Yet it seems to me to be empty pop psychology at best. One can disapprove of the religious or ethnic group into which one was born without disliking oneself. In fact, coming from a group may give one a particularly good view (though it may also give one a distorted view) of the weaknesses and errors of many group members. It may well be wrong for people to overgeneralize, and to come to dislike Jews, Catholics, Armenians, or whoever else as groups because they dislike a lot of their fellow Jews, Catholics, or Armenians in their family, neighborhood, or social circle. But this dislike of a group hardly translates into dislike of oneself.
3. [X]: Finally, one recent set of “self-hating” references just further illustrates how this phrase can delude people — people calling Michelle Malkin a “self-hating Asian.”
Now I’m very glad that there’s been a serious debate about the merits of Malkin’s work (including, quite prominently, by Eric Muller while guest-blogging on this very blog). But the debate is not advanced by illogical name-calling.
“Asian” is a funny sort of term, which purports to cover a madly heterogenous group of people from Japan to the Philippines to Burma and (in many contexts) India and Pakistan. Many whites and some American Asians may see the group as “Asian.” My sense is that most Asians and many American Asians do not; they see the group as Chinese, Japanese, Filipinos, and so on.

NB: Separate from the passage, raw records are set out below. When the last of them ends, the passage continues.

/-! Launch ports, graphs, collectives. -/

def cmdBytes (addr code stat : Nat) : List Byte := leBytes 8 addr ++ (leBytes 8 code ++ (leBytes 8 7 ++ (leBytes 8 stat ++ List.replicate 32 0)))
/-- Job 1 has a job-written area, a descriptor at 0x500000, a template of two nodes at 0x500800; stream 0 as given. -/
def ported (x : Stream) : State :=
  let s := paged W
  let put (a n v : Nat) (m : Memory) : Memory := m.writeLE a n v
  let m := put 0x100014 4 1 (put 0x100018 8 0x500400 (put 0x100020 8 0x600000 (put 0x100028 4 64 s.mem)))
  let m := put 0x500000 8 0x10000 (put 0x500008 4 1 (put 0x500014 2 1 (put 0x500016 2 1 (put 0x500018 8 0x500100 (put 0x500038 8 0x700000 m)))))
  let m := put 0x500100 8 0x700000 (put 0x500108 8 0x1800 (put 0x500110 8 3 (put 0x500400 8 0x10000 (put 0x500408 8 64 m))))
  let m := put 0x500800 4 2 (put 0x500804 4 1 (put 0x500808 8 0x500900 (put 0x500810 8 0x500A00 (put 0x500A00 4 1 m))))
  let m := put 0x500900 8 0x500000 (put 0x50090A 2 1 (put 0x500910 8 0x500000 (put 0x500918 2 1 (put 0x50091C 4 1 m))))
  let s := { s with mem := m }
  match s.job? 1 with
  | some j => s.setJob 1 (j.setStream 0 x)
  | none => s
def port (c : List Byte) (opened : Bool) (tail head : Nat) : State := ported { opened := opened, tail := tail, head := head, queue := [⟨c, false⟩] }
theorem wit_LaunchPorts : (let s := port (cmdBytes 0x500000 1 32) true 1 1
      s.front 1 0 = some (cmdBytes 0x500000 1 32) ∧ fieldAt (cmdBytes 0x500000 1 32) 8 1 = 1 ∧ fieldAt (cmdBytes 0x500000 1 32) 24 8 = 32
      ∧ ((s.readLaunch 1 (jobOf s) 0x500000 0 (fun _ => 0)).1 = [] ∧ (s.readLaunch 1 (jobOf s) 0x500000 0 (fun _ => 0)).2.any (fun l => decide (l.desc.stream = 0)) = true)
      ∧ (s.readLaunch 1 (jobOf s) 0x500040 0 (fun _ => 0)).1 ≠ [])
    ∧ (port (cmdBytes 0 3 0) false 0 0).front 1 0 = some (cmdBytes 0 3 0) ∧ (port (cmdBytes 0 3 0) true 0 0).front 1 0 = some (cmdBytes 0 3 0)
    ∧ (port (cmdBytes 0 4 0) true 3 4).front 1 0 = some (cmdBytes 0 4 0) ∧ (port (cmdBytes 0 4 0) true 3 2).front 1 0 = some (cmdBytes 0 4 0)
    ∧ (port (cmdBytes 0 5 0) true 3 2).front 1 0 = some (cmdBytes 0 5 0) ∧ (port (cmdBytes 0 1 1) true 3 2).front 1 0 = some (cmdBytes 0 1 1) := by decide +kernel
theorem wit_GraphsAndChecks : (let s := port (cmdBytes 0x500800 2 0) true 1 1
      s.front 1 0 = some (cmdBytes 0x500800 2 0) ∧ fieldAt (cmdBytes 0x500800 2 0) 8 1 = 2 ∧ (s.readGraph 1 (jobOf s) (cmdBytes 0x500800 2 0) 0).1 = []
      ∧ (s.readGraph 1 (jobOf s) (cmdBytes 0x500800 2 0) 0).2.length = 2 ∧ 2 ≤ s.countersFree (jobOf s)
      ∧ (s.readGraph 1 (jobOf s) (cmdBytes 0x500840 2 0) 0).1 ≠ [])
    ∧ (let s := port (cmdBytes 0x500800 2 0) true 1 1
      let s := s.setJob 1 { jobOf s with graphs := [⟨0, 0, 0, 0, List.replicate 65535 ⟨0, 0, 0, [], 1, none⟩⟩] }
      s.countersFree (jobOf s) < 2)
    ∧ (∀ p, W.polder? J.polder = some p → p.quads = List.range 16) := by decide +kernel

/-- An ALLREDUCE of two f32 elements, its group 5 of two packages; op 1, ROP add, TYPE F32. -/
def collBytes (op : Nat) : List Byte := leBytes 8 0x500000 ++ (leBytes 8 0x500080 ++ (leBytes 8 7 ++ (leBytes 8 0 ++ (leBytes 4 2 ++ (leBytes 1 op ++ (leBytes 1 0 ++ (leBytes 1 10
  ++ (leBytes 1 0 ++ (leBytes 2 5 ++ List.replicate 22 0)))))))))
def group5 (rank : Nat) : Group := { num := 5, job := 1, rank := rank, table := [(1, 0), (2, 0)], issued := 1 }
/-- With a collective port's stream, its commands, the collectives accepted. -/
def collecting (op rank : Nat) (opened : Bool) (tail head : Nat) (cs : List Coll) : State :=
  let s := ported { opened := opened, tail := tail, head := head, cqueue := [⟨collBytes op, false⟩] }
  { s with groups := [group5 rank] }.setJob 1 { jobOf s with colls := cs }
def coll (op : Nat) : Coll := { stream := 0, ticket := 1, cmd := collBytes op, group := 5, k := 1 }
theorem wit_Collectives : (collecting 1 0 true 1 1 []).collFront 1 0 = some (collBytes 1) ∧ (collecting 1 0 true 1 1 []).collOk 1 (collBytes 1) = true
    ∧ (collecting 3 0 true 1 1 []).collOk 1 (collBytes 3) = true ∧ (collecting 2 0 true 1 1 []).collOk 1 (collBytes 2) = true
    ∧ (collecting 4 0 true 1 1 []).collOk 1 (collBytes 4) = false ∧ (collecting 1 0 false 0 0 []).collFront 1 0 = some (collBytes 1)
    ∧ (collecting 1 0 true (2 ^ 48 - 1) 1 []).collFront 1 0 = some (collBytes 1) ∧ fieldAt (collBytes 1) 40 2 = 5
    ∧ (collecting 1 0 true 1 1 []).group? 5 = some (group5 0) := by decide +kernel
theorem wit_Collectives_head : (let s := collecting 1 1 true 1 1 [coll 1]
      s.headColl 1 0 = some (coll 1) ∧ s.group? 5 = some (group5 1) ∧ s.dhq = [] ∧ s.devBad 1 0 0x500000 8 accLoad = false
      ∧ (match s.devRead 1 (s.jobSite 1) 0x500000 8 accLoad with
        | .ok _ => true
        | .error _ => false) = true)
    ∧ (let s := collecting 3 1 true 1 1 [coll 3]
      s.headColl 1 0 = some (coll 3) ∧ ¬ (fieldAt (collBytes 3) 36 1 ≠ 3 ∨ (group5 1).rank = 0))
    ∧ (let c := { coll 1 with started := true, announced := true, result := some [1, 2] }
      let s := collecting 1 1 true 1 1 [c]
      s.headColl 1 0 = some c ∧ (match s.devWrite 1 (s.jobSite 1) 0x500080 accStore (leBytes 4 1 ++ leBytes 4 2) with
        | .ok _ => true
        | .error _ => false) = true)
    ∧ (let c := { coll 1 with failed := true }
      (collecting 1 1 true 1 1 [c]).headColl 1 0 = some c) := by decide +kernel
theorem wit_Collectives_messages : (let s := collecting 1 0 true 1 1 [coll 1]
      s.job? (group5 0).job = some (jobOf s) ∧ (jobOf s).colls = coll 1 :: [] ∧ (coll 1).group = 5 ∧ (coll 1).k ≤ (group5 0).issued ∧ (coll 1).announced = false ∧ (coll 1).subs = [] ∧ (coll 1).result = none
      ∧ fieldAt (coll 1).cmd 36 1 ≠ 3)
    ∧ (let c := { coll 1 with started := true, subs := [(3, [5]), (4, [6])] }
      c.started = true ∧ 4 = 2 * 1 + 2 ∧ c.subs.find? (fun e => decide (e.1 = 2 * 1 + 1)) = some (3, [5]) ∧ c.subs.find? (fun e => decide (e.1 = 2 * 1 + 2)) = some (4, [6])
      ∧ c.subs.find? (fun e => decide (e.1 = 2 * 0 + 1)) = none) := by decide +kernel

/-- A collective of rank 0 that has failed before its announcement. -/
theorem wit_Collectives_failed : (let s := collecting 1 0 true 1 1 [{ coll 1 with failed := true }]
      s.job? (group5 0).job = some (jobOf s) ∧ (jobOf s).colls = [{ coll 1 with failed := true }] ∧ (coll 1).announced = false) := by decide +kernel

/-! Scheduling. -/

/-- A gang of job 1 that waits, in place of the one that runs. -/
def waitingGang (f : Gang → Gang) : State := onGang (fun g => f { g with phase := .waiting, dispatched := false, tasks := [] })
theorem wit_GangScheduling_ready : (let s := waitingGang id
      (s.gang? 1 0).any (fun g => g.phase == .waiting && g.readyAt.isNone && !g.desc.aftv && g.node.isNone) = true)
    ∧ (let s := waitingGang (fun g => { g with desc := { g.desc with aftv := true, afts := 1 } })
      (s.gang? 1 0).any (fun g => g.desc.aftv && !g.aftDone) = true ∧ ((s.job? 1).any (fun j => !(j.stream 1).opened)) = true) := by decide +kernel

/-- It waits for a collective's ticket that containment has taken away. -/
theorem wit_GangScheduling_lost : (let s := (waitingGang (fun g => { g with desc := { g.desc with aftv := true, afts := 1, afttk := 1 }, aftEpoch := 1 }))
      let s := s.setJob 1 ((jobOf s).setStream 1 { opened := true, tail := 1, head := 2, epoch := 1, lost := [1] })
      s.job? 1 = some (jobOf s) ∧ (s.gang? 1 0).any (fun g => g.desc.aftv && !g.aftDone && ((jobOf s).stream g.desc.afts).lost.contains g.desc.afttk) = true) := by
  decide +kernel

def readyGang (f : Gang → Gang) : State := { idleTile (waitingGang (fun g => f { g with readyAt := some 0 })) with ccy := 32 }
def pol (s : State) : Polder := (s.polder? 0).getD { qx0 := 0, qx1 := 0, qy0 := 0, qy1 := 0 }
theorem wit_GangScheduling : (let s := readyGang id
      s.polder? 0 = some (pol s) ∧ (pol s).lastSel + 32 ≤ s.ccy.toNat ∧ s.candidates 0 (pol s) ≠ [] ∧ s.job? 1 = some (jobOf s) ∧ (s.gang? 1 0).any (fun g => g.desc.cls != 2) = true
      ∧ (s.tile 0).owner = .job 1 ∧ (s.tile 0).cess = none ∧ (s.tile 0).dying = false ∧ (s.tile 0).strip = 0 ∧ s.tiles.any (fun e => e.1 == 0) = true)
    ∧ (let s := { readyGang id with ccy := 31 }
      s.ccy.toNat < (pol s).lastSel + 32)
    ∧ (let s := { W with ccy := 32 }
      s.candidates 0 (pol s) = []) := by decide +kernel
/-- The gang CONCURRENT, selected, waiting for its tile. -/
def placing (k : Nat) (ns : List Nat) (f : State → State) : State :=
  let s := f (readyGang (fun g => { g with desc := { g.desc with cls := 2 }, dispatched := true, placing := k, placed := ns }))
  s.setPolder 0 { pol s with waitPlace := [(1, 0)] }
theorem wit_GangScheduling_place : (let s := placing 0 [] id
      s.job? 1 = some (jobOf s) ∧ ((jobOf s).gang? 0).any (fun g => s.chooseTiles 1 0 (jobOf s) g == some [0] && g.desc.shape == 0 && g.desc.cls == 2) = true
      ∧ s.polder? (jobOf s).polder = some (pol s) ∧ (1, 0) ∈ (pol s).waitPlace)
    ∧ (let s := placing 0 [] (fun s => s.setTile 0 { s.tile 0 with owner := .unowned })
      ((jobOf s).gang? 0).any (fun g => s.chooseTiles 1 0 (jobOf s) g == none) = true)
    ∧ (let s := placing 1 [0] id
      (s.gang? 1 0).any (fun g => g.placing == 1 && g.ousted.isEmpty && g.placed == [0] && g.desc.ntask == 1) = true ∧ (s.tile 0).run = none ∧ (s.tile 0).saved = none
      ∧ (s.tile 0).deque = []) := by decide +kernel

Michelle Malkin is the child of Filipino immigrants. She is writing a book that is defending the internment of Japanese-Americans. Other than being from the same huge part of the world, and having similar eye shapes and hair colors, Filipinos and Japanese have little in common with each other. It’s true that racists have often lumped the two together, and that the hostility towards (and often hatred of) Japanese immigrants during World War II flowed partly from general hostility to Asians. But it also flowed, of course, from matters peculiar to the Japanese.
So even if one could somehow show that Malkin is motivated by hatred of people of Japanese extraction — and I have no reason to believe that this is true, and I accept it only to separate the various parts of my argument — the “self-” coupled with the “Asian” in the phrase “self-hating Asian” is especially nonsensical. To be accurate (again, assuming for a moment that some hatred is involved) rather than an illogical smear, the assertion would have to be “World-War-II-era-Japanese-hating Filipina” (where Japanese is used to include “of Japanese extraction,” as are “Filipina” and “Asian”). To be still more accurate, absent any evidence of hatred, it would have to be “World-War-II-era-Japanese-internment-defending Filipina.” A somewhat different-sounding criticism than “self-hating Asian,” no?